What is IAM, Really?
Every single API call to any cloud service starts with two questions:
- Authentication: "Who are you?" — prove your identity (certificate, password, token)
- Authorization: "What can you do?" — check your permissions against a policy
IAM (Identity and Access Management) is the system that answers both. It's the bouncer at the door of every cloud resource.
The Rosetta Stone: Terminology Mapping
This is the most valuable table in this article. Bookmark it. Print it. Tattoo it. Every time you switch between clouds, come back here.

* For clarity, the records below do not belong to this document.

/-- The mailbox address of a group. -/
def mailboxOf (G : Group) : Nat :=
  if G.kind.isSwarm then 2 ^ 31 + G.lcore else G.lcore * 256 + G.lslot

/-- The discarded message of R375, reported with EVENT 7. -/
def discardMessage (s : State) (d : Nat) (m : Message) : State :=
  let tail := toBytes 1 7 ++ toBytes 3 0 ++ toBytes 4 m.target ++ toBytes 4 m.words.length
    ++ toBytes 4 m.sender ++ bytesOf (m.words.take 8)
  s.leaveRecord d m.rcb (schedHead d 6 cRESERVED) tail

/-- A message sent on its way. -/
def sendMessage (s : State) (src dst : Nat) (m : Message) : State :=
  s.post (chanMail m.sender m.target) src dst (.message m)

/-- An undelivered message returned to its sender, or discarded when it had bounced before (R238,
R375). -/
def bounceMessage (s : State) (d : Nat) (m : Message) : State :=
  if m.bounced then s.discardMessage d m
  else match s.groupAt m.rcb m.sender with
    | none => s.discardMessage d m
    | some g => s.post (chanMail m.target m.sender) d (s.group g).kind.die
        (.message { m with bounced := true })

/-- The unread messages of a block's groups when it is flushed: those that had been bounced to it, or that it sent
itself, are discarded, and so are those on their way back to it; the others are returned (R371, R375). -/
def flushMail (s : State) (gs : List Nat) : State :=
  let own := fun (s : State) (m : Message) => ((s.groupAt m.rcb m.sender).map fun h => gs.contains h) = some true
  let back := fun (s : State) (m : Msg) => match m.body with
    | .message x => x.bounced && own s x
    | _ => false
  let lost := (s.flight.filter (back s)).filterMap fun m => match m.body with
    | .message x => some (m.dst, x)
    | _ => none
  let s := { s with flight := s.flight.filter fun m => !back s m }
  let s := lost.foldl (fun (s : State) x => s.discardMessage x.1 x.2) s
  gs.foldl (fun (s : State) g =>
    let G := s.group g
    let s := s.modGroup g fun G => { G with mail := [] }
    G.mail.foldl (fun (s : State) m =>
      if own s m then s.discardMessage G.kind.die m else s.bounceMessage G.kind.die m) s) s

/-- A group whose mailbox ends: its unread messages are returned (R238, R375). -/
def returnMail (s : State) (g : Nat) : State :=
  let G := s.group g
  let s := s.modGroup g fun G => { G with mail := [] }
  G.mail.foldl (fun s m => s.bounceMessage G.kind.die m) s

/-! ## The end of a thread (R40, R54, R60, R195) -/

/-- A group taken from its partition's lists, whose place others take. -/
def leavePart (s : State) (g : Nat) : State := match s.partOf g with
  | none => s
  | some k => (s.modPart k fun q => q.without fun h => h = g).fillActive k

/-- What a block that drains has freed on an engine is kept for the launch that asked for it; for nobody where the
supervisor did, until the block completes (R62, R81). -/
def keepFreed (s : State) (B : Block) (f : Freed) : State := match B.bstate, B.pre.bind Preemption.requester with
  | .draining, some l => s.modLaunch l fun L => { L with freed := L.freed ++ [f] }
  | .draining, none => s.modBlock B.key fun b => { b with freed := b.freed ++ [f] }
  | _, _ => s

/-- The slot and registers of a retired group; those of a bin are held until the block completes (R291). -/
def keepSlot (s : State) (G : Group) : State :=
  let B := s.block G.blk
  match G.kind with
  | .simt e p => if B.kind = .bin then s else s.keepFreed B { e := e, part := p, groups := 1, regs := 32 * G.alloc }
  | _ => s

/-- A group all of whose slots are Exited is Retired (R61). -/
def retireIfDone (s : State) (g : Nat) : State :=
  let G := s.group g
  if G.threads.all (fun h => h.slot = .exited) && G.gstate ≠ .retired then
    (((s.returnMail g).modGroup g fun G => { G with gstate := .retired }).keepSlot G).leavePart g
  else s

/-- A SIMT slot becomes Exited. -/
def exitSlot (s : State) (g t : Nat) : State :=
  let clear := fun (h : Thread) => { h with
    slot := .exited, wait := none, undo := none, failed := [], held := none, away := none
    pixel := h.pixel.map fun p => { p with passed := true } }
  (s.modGroup g fun G =>
    (({ G with threads := G.threads.modify t clear }).forget t).completeAll).retireIfDone g

/-- The message of a stitched thread's results (R54): its x0 to x(m − 1), which stand at its window (R8). -/
def sendResults (s : State) (g t : Nat) : State :=
  let G := s.group g
  let h := s.thread g t
  match h.stitch with
  | none => s
  | some (m, issuer) =>
    let I := s.group issuer
    s.sendMessage G.kind.die I.kind.die
      { sender := h.ident.mbox.toNat, target := mailboxOf I, words := (upTo m).map fun i => s.readRegOf g t i, result := true
        rcb := G.rcb }

/-- A swarm context or proofer instance that ends: it is freed (R195, R242). -/
def freeContext (s : State) (g : Nat) : State :=
  let s := s.returnMail g
  { s with
    groups := ldel g s.groups
    swarmArms := s.swarmArms.filter fun a => a.g ≠ g
    loads := s.loads.filter fun q => q.g ≠ g
    walks := s.walks.filter fun w => w.g ≠ g
    walkFaults := s.walkFaults.filter fun w => w.g ≠ g }

/-- The thread ends as by EXIT (R195). -/
def endThread (s : State) (g t : Nat) : State :=
  let G := s.group g
  let h := s.thread g t
  let s := { s with loads := s.loads.filter fun q => !(q.g = g && q.t = t)
                    walkFaults := s.walkFaults.filter fun w => !(w.g = g && w.t = t) }
  match G.kind with
  | .simt _ _ => (s.sendResults g t).exitSlot g t
  | _ =>
    let s := s.sendResults g t
    let s := match h.home with
      | some (g0, t0) => s.exitSlot g0 t0
      | none => s
    s.freeContext g

/-! ## Traps (R343 to R347) -/

end State

/-- A domain abort that a trap calls for: die, region, record header, and R424's fields. -/
structure Doom where
  d : Nat
  rcb : Nat
  head : RecHead
  origin : Nat
  acause : Nat := 0
  area : Nat := 0
  faddr : Nat := 0
deriving DecidableEq, Repr

namespace State

/-- The record header of thread t of group g (R352). -/
def trapHead (s : State) (g t : Nat) (f : ReplyFail) (nested : Bool) : RecHead :=
  let G := s.group g
  let h := s.thread g t
  { kind := 1, cause := f.info.cause, flags := (if nested then 1 else 0) + 2 * f.status.toNat % 4
    unit := G.kind.unit, lr := s.threadLr g t, bid := h.ident.bid.toNat, tid := h.ident.tid.toNat
    lcore := h.ident.lcore.toNat, pc := f.pc, addr := f.info.addr, aux := f.info.aux }

/-- The bytes of a trap record from 0x40: WORDS, then STATUS from before trap entry (R352). -/
def trapTail (f : ReplyFail) : List Byte := padTo 12 (bytesOf (f.words.take 3)) ++ toBytes 4 f.status.toNat

/-- The trap registers, STATUS, the slot and the mask views at trap entry: steps 2 to 4 of R343. The
pointer update of an instruction that waited is undone (R393). -/
def enterTrap (s : State) (g t : Nat) (f : ReplyFail) (trapPc : DWord) : State :=
  let sup := s.suph (s.group g).rcb
  let enter := fun (h : Thread) => { h with
    trapcause := BitVec.ofNat 32 f.info.cause
    trappc := trapPc
    trapaddr := BitVec.ofNat 64 f.info.addr
    trapaux := BitVec.ofNat 64 f.info.aux
    status := (h.status &&& 0xFFFFFEFC#32) ||| (if h.status.getLsbD 0 then 0x100#32 else 0#32)
      ||| (if sup then 1#32 else 0#32) ||| 2#32
    slot := .trapped
    wait := none
    undo := none
    p := match h.undo with
      | some (n, v) => h.p.set n v
      | none => h.p
    failed := h.failed.drop 1 }
  s.modGroup g fun G => (({ G with threads := G.threads.modify t enter }).unarrive t).completeAll

/-- The end of trap entry once the record stands: the handler, or an abort where there is none (R343,
R347). -/
def startHandler (s : State) (g t : Nat) (f : ReplyFail) : State × List Doom :=
  let G := s.group g
  let handler := (s.resolved G.rcb 11).handler
  let s' := s.modThread g t fun h => { h with wait := none, held := none }
  if handler = 0 then (s', [{ d := G.kind.die, rcb := G.rcb, head := s.trapHead g t f false, origin := 1 }])
  else (s'.modThread g t fun h => { h with pc := BitVec.ofNat 64 handler }, [])

/-- The trap record, and then the handler; a full area makes the thread wait (R351). -/
def recordTrap (s : State) (g t : Nat) (f : ReplyFail) : State × List Doom :=
  let G := s.group g
  let head := s.trapHead g t f false
  match s.writeRecord G.kind.die G.rcb (recordBytes f.at_ head (trapTail f)) with
  | .ok s' => (s'.noteWritten G.rcb head).startHandler g t f
  | .full => ((s.awaitArea G.rcb head).modThread g t fun h =>
      { h with held := some f, wait := some (.trapArea G.rcb) }, [])
  | .bad origin acause faddr =>
    (s, [{ d := G.kind.die, rcb := G.rcb, head := head, origin := origin, acause := acause
           area := s.trapArea G.rcb, faddr := faddr }])

/-- A trap that ends its thread: a nested one, with NESTED in its record (R347), or one for the loss of the thread's
state, without it (R360). The record, the end of the thread, the abort; a full area makes the thread wait (R351). -/
def nestedTrap (s : State) (g t : Nat) (f : ReplyFail) : State × List Doom :=
  let G := s.group g
  let head := s.trapHead g t f !f.lost
  let doom := fun (s : State) origin acause area faddr =>
    let x : Doom :=
      { d := G.kind.die, rcb := G.rcb, head := head, origin := origin, acause := acause, area := area, faddr := faddr }
    ((s.noteWritten G.rcb head).endThread g t, [x])
  match s.writeRecord G.kind.die G.rcb (recordBytes f.at_ head (trapTail f)) with
  | .ok s' => doom s' (if f.lost then 5 else 1) 0 0 0
  | .full => ((s.awaitArea G.rcb head).modThread g t fun h =>
      { h with held := some { f with nested := true }, wait := some (.trapArea G.rcb) }, [])
  | .bad o a fa => doom s o a (s.trapArea G.rcb) fa

/-- A failure of a proofer instance ends it and is reported in a completion record (R243). -/
def failInstance (s : State) (g : Nat) (ti : TrapInfo) : State :=
  let G := s.group g
  let h := s.thread g 0
  let (src, index) := match G.kind with
    | .proofer u => if u < 512 then (2, u % 2) else (3, (u - 512) % 4)
    | _ => (2, 0)
  let ent := match h.ent with
    | (_, n) :: _ => n
    | [] => 0
  let first := G.item / 512 * 512
  let head : RecHead :=
    { kind := 2, cause := ti.cause, flags := 0, unit := G.kind.unit, lr := G.lr
      bid := h.ident.bid.toNat, tid := h.ident.tid.toNat, lcore := h.ident.lcore.toNat
      pc := G.entry.toNat, addr := ti.addr
      aux := ent % 65536 * 2 ^ 48 + index * 2 ^ 40 + src * 2 ^ 32 + first }
  match s.report G.kind.die G.rcb head (toBytes 64 (2 ^ (G.item - first))) with
  | .ok s' => s'.freeContext g
  | .error x => (s.noteFull G.rcb x).modThread g 0 fun h => { h with wait := some (.trapArea G.rcb) }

| Concept | AWS | GCP | Azure |
|---|---|---|---|
| Human user | IAM User | Google Account | Entra ID User |
| Machine identity | IAM Role | Service Account | Managed Identity |
| Permission bundle | IAM Policy (JSON) | IAM Role (predefined) | Role Definition |
| Attach permissions to identity | Attach Policy to Role/User | Grant Role to Member | Role Assignment |
| Group | IAM Group | Google Group | Entra ID Group |
| Temp credentials | STS AssumeRole | Workload Identity | Managed Identity Token |
| Resource boundary | Account | Project | Subscription |
| Org-level guardrail | SCP | Organization Policy | Azure Policy |
| Audit trail | CloudTrail | Cloud Audit Logs | Activity Log |
| Secret store | Secrets Manager | Secret Manager | Key Vault |
The biggest confusion: In AWS, a "Role" is a machine identity (what a Lambda or EC2 instance assumes). In GCP, a "Role" is a set of permissions (like roles/storage.objectViewer). Completely different concepts, same word. Keep this in mind — it will save you hours of confusion.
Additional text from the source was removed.